__Work request__
Output only the lines from the one holding "none => false).map Instr.contextRestore" to the end of the data below, please, copied exactly.

__Data excerpts__
########################################
/-- The source of a migration goes on (R328, R330): the snapshot is sent and the contexts are halted; they
are all saved or reset, and what is sent then is decided, the dirty pages beyond dirty_max staying to be
pulled; that is sent, and the source switches. With no page absent it frees the contexts. -/
def State.migrateOn (s : State) : State :=
  match s.parts.find? fun p => p.2.migration.any (·.outgoing) with
  | none => s
  | some (part, p) =>
    match p.migration with
    | none => s
    | some m =>
      match s.mgmt.migState.toNat with
      | 1 => (m.ctxs.foldl State.hardHalt s).setMig 0x02 0
      | 2 =>
        if m.ctxs.all fun c => (s.ctx c).all fun x => x.rung == .saved || x.rung == .reset then
          let m := { m with absent := (s.dirtyPages part p).drop m.dirtyMax }
          (s.setPart part { p with migration := some m }).setMig 0x03 0
        else s
      | 3 =>
        if m.absent.isEmpty then
          m.ctxs.foldl State.freeCtx ((s.setPart part { p with migration := none }).setMig 0x07 0)
        else s.setMig 0x04 0
      | _ => s

/-- What goes on beside the instructions: packets arrive, protected pages are copied, a migration goes on
(R322, R327, R328). When is free (log entry 82). -/
def State.background (s : State) : State :=
  let s := s.receivePackets.copyProtected
  let (b, s) := s.drawBit
  if b then s.migrateOn else s

/-- The checks of op 10: the block, then the descriptor as op 1 checks it, but for its image. -/
def State.checkMigrateIn (s : State) : Except (BitVec 8) (Nat × Nat × Nat) := do
  let part ← s.target 40
  let n := leNat (s.block 64)
  let d := leNat ((s.block 128).drop 64)
  ensure (migrationOk n) hvBad
  s.checkPartition part d false
  .ok (part, n, d)

/-- MIGRATE_IN, op 10: the partition exists, its cores at the split of R109, and receives. -/
def execMigrateIn (peerAccepts : Bool) (s : State) : Host.Outcome State Fault Refusal :=
  match s.checkMigrateIn with
  | .error c => .next (s.command fun _ => .error c)
  | .ok (part, n, d) =>
    if !peerAccepts then .next s.refusedByPeer
    else
      .next (s.command fun s =>
        if !s.keyLoaded (bits n 329 320) then .ok (s.setMig 0x08 0x04)
        else
          let p := s.newPartition d []
          .ok (((s.bootCores p.ltp).setPart part
            { p with migration := some (newMigration n false [] []) }).setMig 0x05 0))

/-- The key slot of the leaf under a table that maps a page; `n` levels are left. -/
def State.keyUnder (s : State) (x : Context) (table page : Nat) : Nat → Option Nat
  | 0 => none
  | n + 1 =>
    let level := 3 - n
    (List.range (if level == 3 then 32 else 512)).findSome? fun i =>
      match pageEntry true level (leNat (s.readPhys (table + 8 * i) 8)) with
      | .invalid => none
      | .table t => s.keyUnder x t page n
      | .leaf l =>
        if l.frame / 65536 ≤ page ∧ page < (l.frame + l.size) / 65536 then some (leafKey x l)
        else none

/-- The key slot under which a partition's contexts map a page. -/
def State.pageKey (s : State) (part page : Nat) : Option Nat :=
  (s.ctxsOf part).findSome? fun c => s.keyUnder c.2 (c.2.s2Root.toNat / 4096 * 4096) page 4

/-- Store a page that a migration brings, under the slot that its leaf names. -/
def State.storePage (s : State) (part page : Nat) (data : List Byte) : State :=
  match s.pageKey part page with
  | some k => s.writeKeyed k (65536 * page) (data.take 65536)
  | none => s.writePhys (65536 * page) (data.take 65536)

/-- What a migration brings for a context of the destination: its image, with the records, the staging
buffers and the launches, its JOULE_USED and its quota. The peer is outside the part, so it is free, drawn
with the counter of the state; `none` brings no image (R328, log entry 7). -/
opaque arrival : Nat → Nat → Option (Saved × Nat × DWord)

/-- The context's share of what arrives: its image is stored under its key slot, and its meter and quota
are those of the source. Launch numbers are the model's own, and new here. -/
def State.takeArrival (s : State) (ctx : Nat) : State :=
  match s.ctx ctx, arrival s.free ctx with
  | some x, some (sv, joule, quota) =>
    if sv.launches.all fun l => decide (s.nextId ≤ l.1) then
      let x := { x with saved := some sv, joule := joule, pj := 0, quota := quota }
      let s := s.writeKeyed x.keySlot x.imageAddr.toNat (s.imageOf ctx sv.courses)
      { s.setCtx ctx x with
        free := s.free + 1, nextId := (sv.launches.map (·.1)).foldl (fun m n => max m (n + 1)) s.nextId }
    else { s with free := s.free + 1 }
  | _, _ => { s with free := s.free + 1 }

/-- MIGRATION_DATA_RECEIVED: the destination stores the pages that were sent, marks the others absent,
keeps the dirty bitmap, and restores the contexts (R328). -/
def execMigrationDataReceived (part : Nat) (absent dirty : List Nat) (s : State) :
    Host.Outcome State Fault Refusal :=
  match s.part part with
  | none => .next s
  | some p =>
    match p.migration with
    | none => .next s
    | some m =>
      if m.outgoing || s.mgmt.migState != 0x05 then .next s
      else
        let sn : Snapshot := { guarded := [], stored := [], dirty := dirty }
        let s := s.setPart part { p with migration := some { m with absent := absent }, snapshot := some sn }
        let s := s.setMig (if absent.isEmpty then 0x07 else 0x06) 0
        let s := ((s.partPages part).filter fun g => g ∉ absent).foldl (fun s g => s.storePage part g
          ((List.range 65536).map fun i => Config.peerByte s.free g i)) s
        let s := ((s.ctxsOf part).map (·.1)).foldl State.takeArrival { s with free := s.free + 1 }
        let back := ((s.ctxsOf part).filter fun c => c.2.saved.isSome).map fun c =>
          Instr.contextRestore c.1
        .next { s with inputs := back ++ s.inputs }

/-- MIGRATION_PULL_REQUEST: the source sends a page; when none is left it frees the contexts (R329,
R330). -/
def execMigrationPullRequest (part page : Nat) (s : State) : Host.Outcome State Fault Refusal :=
  match s.part part with
  | none => .next s
  | some p =>
    match p.migration with
    | none => .next s
    | some m =>
      if !m.outgoing || s.mgmt.migState != 0x04 then .next s
      else
        let left := m.absent.filter (· != page)
        if left.isEmpty then
          .next (m.ctxs.foldl State.freeCtx ((s.setPart part { p with migration := none }).setMig 0x07 0))
        else .next (s.setPart part { p with migration := some { m with absent := left } })

/-- MIGRATION_PATH_FAILURE: before the switch the source restores its halted contexts and the partition
goes on in place (R330); after it the pulls decide (R329). -/
def execMigrationPathFailure (part : Nat) (s : State) : Host.Outcome State Fault Refusal :=
  match s.part part with
  | none => .next s
  | some p =>
    match p.migration with
    | none => .next s
    | some m =>
      if !m.outgoing || decide (s.mgmt.migState.toNat ≥ 4) then .next s
      else
        let s := (s.setPart part { p with migration := none }).setMig 0x08 0x02
        let s := m.ctxs.foldl (fun s c => s.modCtx c fun x =>
          if x.rung == .halting || x.rung == .saved then { x with moveOff := some [], haltAt := none }
          else x) s
        let back := (m.ctxs.filter fun c => match s.ctx c with
          | some x => x.rung == .saved
          | none => false).map Instr.contextRestore
        .next { s with inputs := back ++ s.inputs }

/-! ## Absent pages (R329) -/

/-- The ticket is a stage-2 fault on a page. -/
def State.onPage (s : State) (page : Nat) (tk : Ticket) : Bool :=
  tk.hv && s.pageOf (bits tk.entry.toNat 63 54) (bits tk.entry.toNat 255 192) == some page

/-- When the pull of a page began: at the first fault on it. -/
def State.pullBegan (s : State) (page : Nat) : Option Nat :=
  leastBy (fun a b => decide (a < b)) (((s.tickets.map (·.1)).filter (s.onPage page)).map Ticket.gts)

/-- A page's bytes arrive: it is absent no more, and the faults on it are retried. -/
def State.pageArrives (s : State) (part page : Nat) (data : List Byte) : State :=
  let s := s.storePage part page data
  let waiting := s.onPage page
  let s := s.modPart part fun p => { p with migration := p.migration.map fun m =>
    { m with absent := m.absent.filter (· != page) } }
  let s := s.mapTickets fun tk => if waiting tk then none else some tk
  match (s.part part).bind (·.migration) with
  | some m => if m.absent.isEmpty && s.mgmt.migState == 0x06 then s.setMig 0x07 0 else s
  | none => s

/-- The page is absent at this destination. -/
def State.pageAbsent (s : State) (part page : Nat) : Bool :=
  match (s.part part).bind (·.migration) with
  | some m => !m.outgoing && decide (page ∈ m.absent)
  | none => false

/-- ABSENT_PAGE_PULL. -/
def execAbsentPagePull (part page : Nat) (data : List Byte) (s : State) :
    Host.Outcome State Fault Refusal :=
  if s.pageAbsent part page then .next (s.pageArrives part page data) else .next s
########################################
__Result__
          | none => false).map Instr.contextRestore
        .next { s with inputs := back ++ s.inputs }

/-! ## Absent pages (R329) -/

/-- The ticket is a stage-2 fault on a page. -/
def State.onPage (s : State) (page : Nat) (tk : Ticket) : Bool :=
  tk.hv && s.pageOf (bits tk.entry.toNat 63 54) (bits tk.entry.toNat 255 192) == some page

/-- When the pull of a page began: at the first fault on it. -/
def State.pullBegan (s : State) (page : Nat) : Option Nat :=
  leastBy (fun a b => decide (a < b)) (((s.tickets.map (·.1)).filter (s.onPage page)).map Ticket.gts)

/-- A page's bytes arrive: it is absent no more, and the faults on it are retried. -/
def State.pageArrives (s : State) (part page : Nat) (data : List Byte) : State :=
  let s := s.storePage part page data
  let waiting := s.onPage page
  let s := s.modPart part fun p => { p with migration := p.migration.map fun m =>
    { m with absent := m.absent.filter (· != page) } }
  let s := s.mapTickets fun tk => if waiting tk then none else some tk
  match (s.part part).bind (·.migration) with
  | some m => if m.absent.isEmpty && s.mgmt.migState == 0x06 then s.setMig 0x07 0 else s
  | none => s

/-- The page is absent at this destination. -/
def State.pageAbsent (s : State) (part page : Nat) : Bool :=
  match (s.part part).bind (·.migration) with
  | some m => !m.outgoing && decide (page ∈ m.absent)
  | none => false

/-- ABSENT_PAGE_PULL. -/
def execAbsentPagePull (part page : Nat) (data : List Byte) (s : State) :
    Host.Outcome State Fault Refusal :=
  if s.pageAbsent part page then .next (s.pageArrives part page data) else .next s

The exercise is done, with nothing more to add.